這可真是為民除害了,他自己恐怕都沒想到自己嘴搞了個大的吧。”
她確實震驚,這簡直是誤打誤撞,這下王風可能是真的沒有張嘴的機會了。
這件事過后,上河大隊變得跟往常一樣格外和諧。
這天沈衛國又開始組織社員打撈湖里的魚。
湖里的魚再不撈,魚兒們又快被擠得游不開身了。
不過這次縣城派了專業人員和工具,社員們只需要在一旁打打下手。
于淼淼看著撈上來的魚被放進裝著水的箱子里,有些疑惑。
正巧沈衛國從旁邊路過,她連忙問:“隊長叔,這些魚是要養著運到遠地方去嗎?
難道是附近人都吃膩魚了,得運去別的地方賣。”
沈衛國停下腳步,笑著解釋:“不是運去賣,是公社安排的。
把咱湖里的活魚分到附近公社的湖里,試試能不能提高他們湖里魚的產量。”
于淼淼恍然大悟,原來是讓魚去別的湖繁殖。
不過公社也沒虧待上河大隊,這次一共打撈了九十萬斤魚,公社全收了,屬于上河大隊那一半的錢還是給了的。

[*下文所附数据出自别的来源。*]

-- ==== Sys2Proof/Laws/PerInstr.lean ====
section
/-! SUPPORT. The family HostBytes: the bytes of every host command begin with its code and are as many as the command code
table gives for that code (11, "Command codes"; R187, R188). -/

namespace Sys2Proof.Laws

open Sys2Proof

/-- The statement of the family: a well-formed command's bytes are as many as its code calls for. -/
def HostBytes.Statement (i : Instr) : Prop :=
  i.wellFormed = true → ∀ code operands, commandBytes i = some (code :: operands) →
    operands.length = operandLength code operands

/-- The step bytes are two for each step. -/
theorem stepBytes_length (steps : List (Byte × Byte)) : (stepBytes steps).length = 2 * steps.length := by
  induction steps with
  | nil => rfl
  | cons x xs ih => simp only [stepBytes, List.length_cons, ih]; omega

/-- An event has no bytes a host sends. -/
theorem HostBytes.of_none {i : Instr} (h : commandBytes i = none) : HostBytes.Statement i := by
  intro _ _ _ k; rw [h] at k; exact absurd k (by simp)

/-- A command with these bytes. -/
theorem HostBytes.of_some {i : Instr} {code : Byte} {operands : List Byte} (h : commandBytes i = some (code :: operands))
    (k : operands.length = operandLength code operands) : HostBytes.Statement i := by
  intro _ c o e
  rw [h] at e
  cases e
  exact k

theorem HostBytes.resetAssert : HostBytes.Statement .resetAssert := HostBytes.of_none rfl
theorem HostBytes.resetRelease (station : Station) (rate auto : Bool) : HostBytes.Statement (.resetRelease station rate auto) := HostBytes.of_none rfl
theorem HostBytes.readStatus : HostBytes.Statement .readStatus := HostBytes.of_some rfl rfl
theorem HostBytes.readEvents : HostBytes.Statement .readEvents := HostBytes.of_some rfl rfl
theorem HostBytes.readEventsEnd : HostBytes.Statement .readEventsEnd := HostBytes.of_none rfl
theorem HostBytes.setEventMask (mask : BitVec 24) : HostBytes.Statement (.setEventMask mask) := HostBytes.of_some rfl rfl
theorem HostBytes.softReset : HostBytes.Statement .softReset := HostBytes.of_some rfl rfl
theorem HostBytes.softResetActs : HostBytes.Statement .softResetActs := HostBytes.of_none rfl
theorem HostBytes.configure (p : Parameters) : HostBytes.Statement (.configure p) :=
  HostBytes.of_some (code := 0x08) (operands := parameterBytes p) (by simp only [commandBytes])
    (by simp [operandLength, parameterBytes, Machine.be2, Machine.be4])
theorem HostBytes.setCourse (index : Byte) (length : BitVec 32) : HostBytes.Statement (.setCourse index length) := HostBytes.of_some rfl rfl
theorem HostBytes.setPattern (index : Byte) (steps : List (Byte × Byte)) :
    HostBytes.Statement (.setPattern index steps) := by
  intro w code operands e
  have hn : steps.length ≤ 255 := by simpa [Instr.wellFormed] using w
  cases e
  have hb : (Machine.byteOf steps.length).toNat = steps.length := by
    simp only [Machine.byteOf, BitVec.toNat_ofNat]; omega
  simp [operandLength, hb, stepBytes_length]
  omega
theorem HostBytes.join : HostBytes.Statement .join := HostBytes.of_some rfl rfl
theorem HostBytes.leave : HostBytes.Statement .leave := HostBytes.of_some rfl rfl
theorem HostBytes.newRace : HostBytes.Statement .newRace := HostBytes.of_some rfl rfl
theorem HostBytes.setOffer (courses laps options : Byte) : HostBytes.Statement (.setOffer courses laps options) := HostBytes.of_some rfl rfl
theorem HostBytes.setReady : HostBytes.Statement .setReady := HostBytes.of_some rfl rfl
theorem HostBytes.clearReady : HostBytes.Statement .clearReady := HostBytes.of_some rfl rfl
theorem HostBytes.readLobby : HostBytes.Statement .readLobby := HostBytes.of_some rfl rfl
theorem HostBytes.readCountdown : HostBytes.Statement .readCountdown := HostBytes.of_some rfl rfl
theorem HostBytes.readClock : HostBytes.Statement .readClock := HostBytes.of_some rfl rfl
theorem HostBytes.readPeer (station : Byte) : HostBytes.Statement (.readPeer station) := HostBytes.of_some rfl rfl
theorem HostBytes.freeze : HostBytes.Statement .freeze := HostBytes.of_some rfl rfl
theorem HostBytes.thaw : HostBytes.Statement .thaw := HostBytes.of_some rfl rfl
theorem HostBytes.clearFaults : HostBytes.Statement .clearFaults := HostBytes.of_some rfl rfl
theorem HostBytes.postCar (p : CarPost) : HostBytes.Statement (.postCar p) := HostBytes.of_some rfl rfl
theorem HostBytes.readCars : HostBytes.Statement .readCars := HostBytes.of_some rfl rfl
theorem HostBytes.proxOn : HostBytes.Statement .proxOn := HostBytes.of_some rfl rfl
theorem HostBytes.proxOff : HostBytes.Statement .proxOff := HostBytes.of_some rfl rfl
theorem HostBytes.readProx : HostBytes.Statement .readProx := HostBytes.of_some rfl rfl
theorem HostBytes.readStandings (start count : Byte) : HostBytes.Statement (.readStandings start count) := HostBytes.of_some rfl rfl
theorem HostBytes.readLine (place pattern : Byte) : HostBytes.Statement (.readLine place pattern) := HostBytes.of_some rfl rfl
theorem HostBytes.unknownCommand (code : Byte) : HostBytes.Statement (.unknownCommand code) := by
  intro w c operands e
  cases e
  have k : namesCommand code = false := by simpa [Instr.wellFormed] using w
  simp [namesCommand, commandCodes] at k
  simp [operandLength, k]

theorem HostBytes.truncated (clocks : Nat) : HostBytes.Statement (.truncated clocks) := HostBytes.of_none rfl
theorem HostBytes.responseEndedEarly : HostBytes.Statement .responseEndedEarly := HostBytes.of_none rfl
theorem HostBytes.framePeriodExpiry : HostBytes.Statement .framePeriodExpiry := HostBytes.of_none rfl
theorem HostBytes.lineActivity : HostBytes.Statement .lineActivity := HostBytes.of_none rfl
theorem HostBytes.startMark : HostBytes.Statement .startMark := HostBytes.of_none rfl
theorem HostBytes.lineIdle (run : List RxByte) : HostBytes.Statement (.lineIdle run) := HostBytes.of_none rfl
theorem HostBytes.deferralSlot : HostBytes.Statement .deferralSlot := HostBytes.of_none rfl
theorem HostBytes.collision (index : Nat) (echo : RxByte) : HostBytes.Statement (.collision index echo) := HostBytes.of_none rfl
theorem HostBytes.txSuccess (echo : RxByte) : HostBytes.Statement (.txSuccess echo) := HostBytes.of_none rfl
theorem HostBytes.windowExpiry : HostBytes.Statement .windowExpiry := HostBytes.of_none rfl
theorem HostBytes.debtPayment : HostBytes.Statement .debtPayment := HostBytes.of_none rfl
theorem HostBytes.freezeTimerExpiry : HostBytes.Statement .freezeTimerExpiry := HostBytes.of_none rfl
theorem HostBytes.abortHoldExpiry : HostBytes.Statement .abortHoldExpiry := HostBytes.of_none rfl
theorem HostBytes.sweepStep : HostBytes.Statement .sweepStep := HostBytes.of_none rfl
theorem HostBytes.startInstant : HostBytes.Statement .startInstant := HostBytes.of_none rfl
theorem HostBytes.finishDeadline : HostBytes.Statement .finishDeadline := HostBytes.of_none rfl
theorem HostBytes.raceLimit : HostBytes.Statement .raceLimit := HostBytes.of_none rfl
theorem HostBytes.transactionBegin : HostBytes.Statement .transactionBegin := HostBytes.of_none rfl
theorem HostBytes.transactionEnd : HostBytes.Statement .transactionEnd := HostBytes.of_none rfl

end Sys2Proof.Laws
end

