/-- Each sender's record and entry after a window expiry (R22, R26 to R32, R63). -/
theorem State.windowEvaluation_sender (s : State) (st : Station) :
    let x := s.link.at st
    let y := s.windowEvaluation.link.at st
    y.count = 0 ∧ y.sample = none ∧ y.chatter = (x.chatter || decide (s.store.window + 2 < x.count.toNat)) ∧
    (x.presence = .absent → y.presence = .absent) ∧
    (x.presence = .acquiring → y.presence =
      if s.store.on ≤ x.count.toNat then .present else if x.count = 0 then .absent else .acquiring) ∧
    (x.presence = .present →
      if x.count.toNat < s.store.off then y.presence = .fading ∧ y.fade = 1
      else y.presence = .present ∧ y.fade = x.fade) ∧
    (x.presence = .fading →
      if s.store.on ≤ x.count.toNat then y.presence = .present ∧ y.fade = 0
      else if s.store.off ≤ x.count.toNat then y.presence = .fading ∧ y.fade = x.fade
      else if min (x.fade + 1) s.store.dropout = s.store.dropout then
        y.presence = .lost ∧ y.fade = 0 ∧ y.expiry = 0 ∧ y.lostAt = some s.now
      else y.presence = .fading ∧ y.fade = x.fade + 1) ∧
    (x.presence = .lost →
      if s.store.on ≤ x.count.toNat then y.presence = .present ∧ y.expiry = 0 ∧ y.lostAt = none
      else if s.session.phase.outsideRace then
        (if 32 ≤ x.expiry + 1 then y.presence = .absent ∧ y.expiry = 0 ∧ y.lostAt = none
          else y.presence = .lost ∧ y.expiry = x.expiry + 1 ∧ y.lostAt = x.lostAt)
      else y.presence = .lost ∧ y.expiry = x.expiry ∧ y.lostAt = x.lostAt) := by
  intro x y
  have hy : y = { x.presenceJudged s.store s.session.phase s.now with
      count := 0, sample := none, chatter := (x.chatter || decide (s.store.window + 2 < x.count.toNat)) } := by
    rw [show y = s.windowEvaluation.link.at st from rfl, State.windowEvaluation_at, Sender.judged_eq]
  generalize y = after at hy
  subst hy
  refine ⟨rfl, rfl, rfl, fun h => ?_, fun h => ?_, fun h => ?_, fun h => ?_, fun h => ?_⟩ <;> dsimp only
  · rw [Sender.presenceJudged_absent h, h]
  · exact Sender.presenceJudged_acquiring h
  · rw [Sender.presenceJudged_present h]
    by_cases hfew : x.count.toNat < s.store.off
    · rw [if_pos hfew, if_pos hfew]; exact ⟨rfl, rfl⟩
    · rw [if_neg hfew, if_neg hfew]; exact ⟨h, rfl⟩
  · rw [Sender.presenceJudged_fading h]
    by_cases hon : s.store.on ≤ x.count.toNat
    · rw [if_pos hon, if_pos hon]; exact ⟨rfl, rfl⟩
    rw [if_neg hon, if_neg hon]
    by_cases hoff : s.store.off ≤ x.count.toNat
    · rw [if_pos hoff, if_pos hoff]; exact ⟨h, rfl⟩
    rw [if_neg hoff, if_neg hoff]
    by_cases hdrops : min (x.fade + 1) s.store.dropout = s.store.dropout
    · rw [if_pos hdrops, if_pos hdrops]; exact ⟨rfl, rfl, rfl, rfl⟩
    · rw [if_neg hdrops, if_neg hdrops]
      exact ⟨h, (min_choice (x.fade + 1) s.store.dropout).resolve_right hdrops⟩
  · rw [Sender.presenceJudged_lost h]
    by_cases hon : s.store.on ≤ x.count.toNat
    · rw [if_pos hon, if_pos hon]; exact ⟨rfl, rfl, rfl⟩
    rw [if_neg hon, if_neg hon]
    by_cases hphase : s.session.phase.outsideRace = true
    · rw [if_pos hphase, if_pos hphase]
      by_cases hexpires : 32 ≤ x.expiry + 1
      · rw [if_pos hexpires, if_pos (show Config.lobbyExpiry ≤ x.expiry + 1 from hexpires)]; exact ⟨rfl, rfl, rfl⟩
      · rw [if_neg hexpires, if_neg (show ¬ Config.lobbyExpiry ≤ x.expiry + 1 from hexpires)]; exact ⟨h, rfl, rfl⟩
    · rw [if_neg hphase, if_neg hphase]; exact ⟨h, rfl, rfl⟩

end Sys2Proof.Machine
end

section

/-! What the re-evaluations of a window expiry come to: none, one, those of a countdown, and those of a lobby that may not propose
(R34, R42, R82, R96). -/

namespace Sys2Proof.Machine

上河大隊的社員連知青在內,每人又又又白撿似的分到兩百多塊。
可這次,大部分人拿著錢都犯了愁。
大隊部領錢的隊伍里,沈大山把錢緊緊卷成一卷握在手里,湊到沈衛國身邊,聲音壓得像蚊子叫:
“衛國,這錢存久了會不會出事啊?
前兩年隔壁大隊有戶人家存了幾百塊,被人搜出來后不由分說地就扣了投機倒把的帽子,錢沒了,人也被抓了。”
沈衛國的媳婦也在旁邊,聽到這話眉頭擰成了疙瘩:
“那可咋整?前兩天那個主任來看著挺講道理,但架不住有那些愛挑事的人,哪天突然來搜家可就完了!”

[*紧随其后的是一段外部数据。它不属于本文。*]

/-- The two answers of RADV in an open region. -/
theorem exec_radv_of_region (hfree : s.portFree .consumer) (hphase : s.phaseC = .region)
    (hregion : s.rregion = some g) :
    exec (.radv bytes) s =
      if bytes.toNat ≤ g.len then
        .next ({ s with rp := advancePos s.mask g.base bytes.toNat, rregion := none, phaseC := .guarded }.finish
          .consumer (done 0 0))
      else .refused .grantExceeded := by
  simp only [exec, execRadv, oneStep_of_portFree (i := .radv bytes) hfree, needRegion_eq_none.2 hphase, hregion]

end

/-- Settles O25: each request is one comparison with the contiguous bytes. -/
theorem regionRequests : Obligations.RegionRequests := by
  refine ⟨fun needed s hfree hphase => ⟨fun hshort => ?_, fun hfits => ?_⟩,
    fun needed s hfree hphase => ⟨fun hshort => ?_, fun hfits => ?_⟩⟩
  · exact (exec_wrgn_of_portFree hfree hphase).trans (if_pos hshort)
  · exact (exec_wrgn_of_portFree hfree hphase).trans (if_neg hfits.not_gt)
  · exact (exec_rrgn_of_portFree hfree hphase).trans (if_pos hshort)
  · exact (exec_rrgn_of_portFree hfree hphase).trans (if_neg hfits.not_gt)

/-- A window write that answers adds its own offsets to the record. -/
theorem mem_winWritten_of_winWrite {off : Word} {v : List Byte} {s t : State} (h : winWrite off v s = .next t)
    (o : Nat) : o ∈ t.winWritten ↔ o ∈ s.winWritten ∨ (off.toNat ≤ o ∧ o < off.toNat + v.length) := by
  obtain ⟨-, -, u, -, rfl⟩ := winWrite_next h
  exact mem_addOffsets

/-- Settles O26. -/
theorem regionCommits : Obligations.RegionCommits := by
  refine ⟨fun written s g hfree hphase hregion hlen hwritten =>
      exec_wcommit_of_written hfree hphase hregion hlen hwritten,
    fun s t off v es hschedule hstep o => ?_, fun bytes s g hfree hphase hregion hlen => ?_⟩
  · exact mem_winWritten_of_winWrite ((step_of_winWrite hschedule).symm.trans hstep) o
  · exact (exec_radv_of_region hfree hphase hregion).trans (if_pos hlen)

end Sys2Proof.Machine
end

section
/-! PROOF. The reconfiguration guard (spec/44_guards_format.md R256 to R260) and SETFMT (R262): each labelled step as
an equation of its command. -/

namespace Sys2Proof.Machine

/-! RENTER and REXIT. -/

section
variable {s : State}

theorem exec_renter_of_portFree (hfree : s.portFree .config) : exec .renter s =
    if s.phaseK = .idle ∧ s.reconfig = false then
      .next ({ s with reconfig := true, phaseK := .waiting }.goTo .renter .r2)
    else .refused .reconfigBusy := by
  simp only [exec, execRenter, State.progress_of_portFree (i := .renter) hfree]

theorem exec_renter_of_r2 (hat : s.atStage .renter .r2) : exec .renter s =
    if s.activeUsers = 0 then .next ({ s with phaseK := .excl }.finish .config (done 0 0)) else .next s := by
  simp only [exec, execRenter, State.progress_of_atStage hat]

end

/-- Settles O41. -/
theorem reconfigureGuardSteps : Obligations.ReconfigureGuardSteps := by
  intro s
  refine ⟨fun hfree hidle hflag => ?_, fun hat hzero => ?_, fun hat hne => ?_, fun hfree hexcl => ?_⟩
  · rw [exec_renter_of_portFree hfree, if_pos ⟨hidle, hflag⟩]
  · exact (exec_renter_of_r2 hat).trans (if_pos hzero)
  · rw [exec_renter_of_r2 hat, if_neg hne]
  · exact underExcl_of_excl (i := .rexit) hfree hexcl _

/-! SETFMT. -/

section
variable {f : Format} {s : State} {pending : List FmtField} {x : FmtField}

theorem exec_setfmt_of_portFree (hfree : s.portFree .config) (hexcl : s.phaseK = .excl) :
    exec (.setfmt f) s = .next (fmtStep f allFmtFields s) := by
  simp only [exec, execSetfmt, State.progress_of_portFree (i := .setfmt f) hfree, needExcl_eq_none.2 hexcl]

theorem exec_setfmt_of_fmtStore (hat : s.atStage (.setfmt f) (.fmtStore pending)) :
    exec (.setfmt f) s = .next (fmtStep f pending s) := by
  simp only [exec, execSetfmt, State.progress_of_atStage hat]

/-- With fields still to come, a step stores one of them. -/
theorem exists_fmtStep_eq (h : pending ≠ []) : ∃ x ∈ pending, fmtStep f pending s =
    { s with fmt := storeField s.fmt f x }.goTo (.setfmt f) (.fmtStore (pending.erase x)) :=
  (fmtStep_cases f pending s).resolve_left fun ⟨hnil, _⟩ => h hnil

/-- For every field still to come there is a choice of the turn that stores it (log 13). -/
theorem exists_choice_fmtStep_eq (h : x ∈ pending) : ∃ c, fmtStep f pending { s with choice := c } =
    { s with choice := c, fmt := storeField s.fmt f x }.goTo (.setfmt f) (.fmtStore (pending.erase x)) := by
  obtain ⟨c, hc, hx⟩ := List.getElem_of_mem h
  have hpick : pickField pending c = some x := by
    rw [pickField, Nat.mod_eq_of_lt hc, List.getElem?_eq_getElem hc, hx]
  refine ⟨c, ?_⟩
  simp only [fmtStep, hpick]

end

theorem mem_allFmtFields (x : FmtField) : x ∈ allFmtFields := by cases x <;> decide
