-- ==== Sys2Proof/Machine/Numerics.lean ====
section
/-!
DEFINITION. The numeric primitives of R6 and R7 of `spec/00_scope.md`. Arithmetic is exact on the integers and narrowed
by `wrap32` at the end, so overflow wraps modulo 2^32 (R87 of `spec/40_arithmetic.md`, decision D4).
-/

namespace Sys2Proof.Machine

/-- `S(v)` of R6: a 32-bit pattern read as a two's-complement integer. -/
def sval (v : Word) : Int := v.toInt

/-- `U(v)` of R6: a 32-bit pattern read as an unsigned integer. -/
def uval (v : Word) : Nat := v.toNat

/-- `wrap32(n)` of R6: the pattern `p` with `U(p) = n mod 2^32`. -/
def wrap32 (n : Int) : Word := BitVec.ofInt 32 n

/-- `tdiv(a, b)` of R7: the quotient rounded toward zero. -/
def tdiv (a b : Int) : Int := Int.tdiv a b

/-- `trem(a, b)` of R7: `a - tdiv(a, b) * b`. -/
def trem (a b : Int) : Int := a - tdiv a b * b

/-- `hi ++ lo` of R35 of `spec/20_memory.md`: the byte at the lower address is the more significant. -/
def imm16 (hi lo : Byte) : Half := hi ++ lo

/-- `zext_32` of R7, which widens LOAD's immediate (R54 of `spec/30_encoding.md`, decision D3). -/
def zext32 (v : Half) : Word := v.setWidth 32

end Sys2Proof.Machine
end

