-- ==== Sys2Proof/Config.lean ====
section
/-!
DEFINITION. The parameters of R5 of `spec/00_scope.md` that fix the shape of the machine. The policy parameters of R5
(`LOAD_EXT`, `OVF`, `DIV0`, `DIVOVF`) have one value each in this hardware; they are the bodies of the operations in
`Sys2Proof/Machine/`, not fields here. `MAX_CYCLES` is "none": a run takes fuel (`Sys2Proof/Machine/HostOps.lean`).
The spec leaves no value open, so there is no free value here.
-/

namespace Sys2Proof.Config

/-- `NREG` of R5: the number of general registers. -/
abbrev nreg : Nat := 32

/-- One more than the largest length of a Program Image: `0 <= L <= 2^31 - 1` (R5, R31 of `spec/20_memory.md`). -/
abbrev imageBound : Nat := 2147483648

/-- The longest instruction in bytes: the opcode byte and `MAXARITY` = 3 operand bytes (R5). -/
abbrev maxInstrBytes : Nat := 4

end Sys2Proof.Config
end

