-- ==== Sys2Proof/Machine/Modr.lean ====
section
/-!
DEFINITION. MODR (`spec/43_modr.md`). The meaning starts with `pc` just past the instruction (log entry 6).
-/

namespace Sys2Proof.Machine

/-- MODR r (R110): `x[r] <- rem`; `rem` is not changed. -/
def execModr (r : Byte) (s : State) : Host.Outcome State Fault Refusal :=
  .next (withReg s r fun r => s.writeReg r s.rem)

end Sys2Proof.Machine
end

秀英嬸正美滋滋地點著錢,起初還不以為意:“怕啥,咱這錢是光明正大撿……掙的!”
可沈大山搖搖頭:“一兩月沒事,要是月月都分這么多,不出一年,咱整個大隊都得被說成資本家。”
他家幾次分錢下來,家里的存款都快有小三千塊錢了。
別看一人分到手的不多,但架不住一大家人的加起來就多了啊。
秀英嬸聞點錢的手猛地一頓,臉上的笑容瞬間消失了。
取而代之的是藏不住的慌張,被扣上資本家帽子那可不是鬧著玩的。
越來越多的人圍過來,七嘴八舌地說著自己的顧慮。
梅花嬸一直沒說話,可聽著大家的議論,心也懸了起來。
她顫顫巍巍地說:“大隊長,這錢太多了,要不咱少分點?
把剩下的捐給公社,省得招人眼。”
沈衛國何嘗沒考慮過這些?
以前他愁著怎么讓社員多掙點錢,現在錢有了,新的煩惱又來了。
大隊里的農機早就夠用了,以前還能拿集體的錢買農機、買化肥,可現在啥都不缺。
這事有錢沒處花啊!
沈衛國寬慰了大家幾句:“行了,這次先這樣,我先琢磨一下,想想以后怎么辦。”
這些天沈衛國愁得頭發都白了兩根。
這天一早,他徑直往知青院走,心里只有一個念頭:于知青準有辦法。
到知青院一見到于淼淼,他開門見山:“淼淼,你可得幫叔想想辦法!
社員們手里的錢越來越多,再這么下去,遲早要出亂子!”
出什么亂子他沒有明說,他想著于淼淼肯定能明白。